In the first study, I investigated the bridging collaterals, axon collaterals of direct-pathway medium spiny neurons (dMSNs) in the striatum that target the external segment of the globus (GPe), the canonical target of indirect-pathway medium spiny neurons (iMSNs). Previous work in the Kellendonk laboratory has linked these collaterals to increased dopamine D2 receptor (D2R) function and increased striatal excitability, as well as to abnormal locomotor response to stimulation of the direct pathway. I expanded on these findings by first demonstrating that bridging collaterals form synaptic contacts with GPe cells. I was also able to generate a viral vector to selectively increase excitability in specific populations of MSNs. I used this virus to show that chronically increasing excitability of the indirect pathway, but not the direct pathway, leads to a circuit-level change in connectivity by inducing the growth of bridging collaterals from dMSNs in the GPe. I also confirmed that increased density of bridging collaterals are associated with an abnormal locomotor response to stimulation of striatal dMSNs and further demonstrated that chronic pharmacologic blockade of D2Rs can rescue this abnormal locomotor phenotype. Furthermore, I found that motor training reverses the enhanced density of bridging collaterals and partially rescue the abnormal locomotor phenotype associated with increased collaterals, thereby establishing a new link between connectivity in the basal ganglia and motor learning.
In the second study, I conducted a series of experiments in which I selectively increased excitability of the direct or indirect pathway in specific striatal sub-regions that have been implicated in goal-directed behavior, namely the DMS and NA core. I found that this manipulation was not sufficient to induce significant effects in different behavioral assays of locomotion and motivation, including the progressive ratio and concurrent choice tasks. These findings also suggest that increased bridging collateral density does not have a one-to-one relationship with the motivational deficit of D2R-OEdev mice, as previously hypothesized.

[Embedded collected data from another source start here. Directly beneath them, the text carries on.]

-- ==== Sys2Proof/Machine/Bytes.lean ====
section
/-! DEFINITION. Byte order, fields of byte strings, saturating counts (00 R4; R130 and its like). -/

namespace Sys2Proof.Machine

/-- The number that bytes spell, lowest address first (R4). -/
def leNat : List Byte → Nat
  | [] => 0
  | b :: bs => b.toNat + 256 * leNat bs

/-- The `n` bytes of `v`, lowest address first (R4). -/
def toLe : Nat → Nat → List Byte
  | 0, _ => []
  | n + 1, v => BitVec.ofNat 8 v :: toLe n (v / 256)

/-- The number big-endian bytes spell (signatures, R67). -/
def beNat (bs : List Byte) : Nat := leNat bs.reverse

/-- `len` bytes at byte `off`. -/
def slice (bs : List Byte) (off len : Nat) : List Byte := (bs.drop off).take len

/-- The little-endian field of `len` bytes at byte `off`; bytes past the end read zero. -/
def fieldAt (bs : List Byte) (off len : Nat) : Nat := leNat (slice bs off len)

/-- Whether every byte from `off`, `len` of them, is zero. -/
def zeroAt (bs : List Byte) (off len : Nat) : Bool := (slice bs off len).all (· == 0)

/-- Offset of the first nonzero byte among `len` bytes at `off`. -/
def firstNonzero (bs : List Byte) (off len : Nat) : Option Nat :=
  ((slice bs off len).findIdx? (· != 0)).map (· + off)

/-- Pad with zeros at the end to length `n`. -/
def padTo (n : Nat) (bs : List Byte) : List Byte := bs ++ List.replicate (n - bs.length) 0

/-- ceil(a ÷ b). -/
def ceilDiv (a b : Nat) : Nat := (a + b - 1) / b

/-- `a` rounded up to a multiple of `b`. -/
def roundUp (a b : Nat) : Nat := ceilDiv a b * b

/-- A count that saturates at its all-ones value (R130, R161 and the other RC registers). -/
def satAdd {w : Nat} (x : BitVec w) (n : Nat) : BitVec w :=
  if x.toNat + n < 2 ^ w then BitVec.ofNat w (x.toNat + n) else BitVec.allOnes w

/-- `satAdd` by one. -/
def satInc {w : Nat} (x : BitVec w) : BitVec w := satAdd x 1

/-- A number held in a field of `w` bits, saturating. -/
def satNat (w n : Nat) : BitVec w := if n < 2 ^ w then BitVec.ofNat w n else BitVec.allOnes w

/-- Put `v` at bit `lo` of a 64-bit register. -/
def atBit (lo : Nat) {w : Nat} (v : BitVec w) : W64 := (v.zeroExtend 64) <<< lo

/-- A one-bit flag at bit `lo` of a 64-bit register. -/
def flagAt (lo : Nat) (b : Bool) : W64 := if b then (1 : W64) <<< lo else 0

/-- Bits [lo + len - 1 : lo] of a number. -/
def bitsOf (v lo len : Nat) : Nat := v / 2 ^ lo % 2 ^ len

/-- Bits [lo + len - 1 : lo] of a register, as a number. -/
def regBits (v : W64) (lo len : Nat) : Nat := bitsOf v.toNat lo len

/-- Bit `i` of a register. -/
def regBit (v : W64) (i : Nat) : Bool := v.getLsbD i

/-- The lowest number from `lo`, of `fuel` tried, for which `p` holds. -/
def firstFrom (p : Nat → Bool) : Nat → Nat → Option Nat
  | 0, _ => none
  | fuel + 1, lo => if p lo then some lo else firstFrom p fuel (lo + 1)

/-- Replace, in a keyed list, the first entry whose key matches, or append one. -/
def upsert {α : Type} (same : α → Bool) (x : α) : List α → List α
  | [] => [x]
  | y :: ys => if same y then x :: ys else y :: upsert same x ys

/-- Change the entries that satisfy `p`. -/
def modifyWhere {α : Type} (p : α → Bool) (f : α → α) (xs : List α) : List α :=
  xs.map fun x => if p x then f x else x

/-- Insert into a list sorted by `le`, after its equals. -/
def insertBy {α : Type} (le : α → α → Bool) (x : α) : List α → List α
  | [] => [x]
  | y :: ys => if le y x then y :: insertBy le x ys else x :: y :: ys

/-- Stable insertion sort by `le`. -/
def sortBy {α : Type} (le : α → α → Bool) : List α → List α
  | [] => []
  | x :: xs => insertBy le x (sortBy le xs)

/-- Keep the first appearance of each element. -/
def dedup {α : Type} [BEq α] (xs : List α) : List α :=
  xs.foldl (fun acc x => if acc.contains x then acc else acc ++ [x]) []

end Sys2Proof.Machine
end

In the third and final study, my original aim was to determine whether the motivational deficit of D2R-OEdev mice, induced by upregulation of D2Rs in the striatum, could be reversed by acutely activating Gαi-coupled signaling in the indirect pathway in these animals. I found that this manipulation increased motivation in D2R-OEdev mice but also in control littermates. This effect was due to energized behavioral performance, which, however, came at the cost of goal-directed efficiency. Moreover, selective manipulation of MSNs in either the DMS or NA core showed that both striatal regions contribute to this effect on motivation. Further investigation aimed at understanding how Gαi-coupled signaling affects striatal circuit function revealed that activating a Gαi-coupled receptor did not lead to a significant change in somatic MSN activity in vivo or to a change in neuronal excitability in vitro. In contrast, the GPe, which receives monosynaptic inhibition from the indirect pathway, showed disinhibited activity when Gαi signaling was activated in striatal iMSNs. In addition, as drug therapies for psychiatric diseases are not usually given acutely but involve long-term, continuous administrations, I also studied how chronically decreasing function of iMSNs would affect behavior. I showed that chronically activating a Gαi-coupled receptor in iMSNs does not lead to a measurable effect on locomotion or motivation, a behavioral desensitization response that can be recovered within 48 h and may be due to receptor desensitization to the drug or circuit-level compensation to a chronic decrease in iMSN function.
Finally, I conclude this dissertation with a general discussion addressing how the findings from each study can be related to each other to provide a more complete understanding of how basal ganglia function regulate behavior, how disruption in the basal ganglia can underlie neuropsychiatric disease, and how strategies to target basal ganglia function should be employed to treat disorders of motivation. I conclude this dissertation by proposing new avenues of research for further exploring my findings.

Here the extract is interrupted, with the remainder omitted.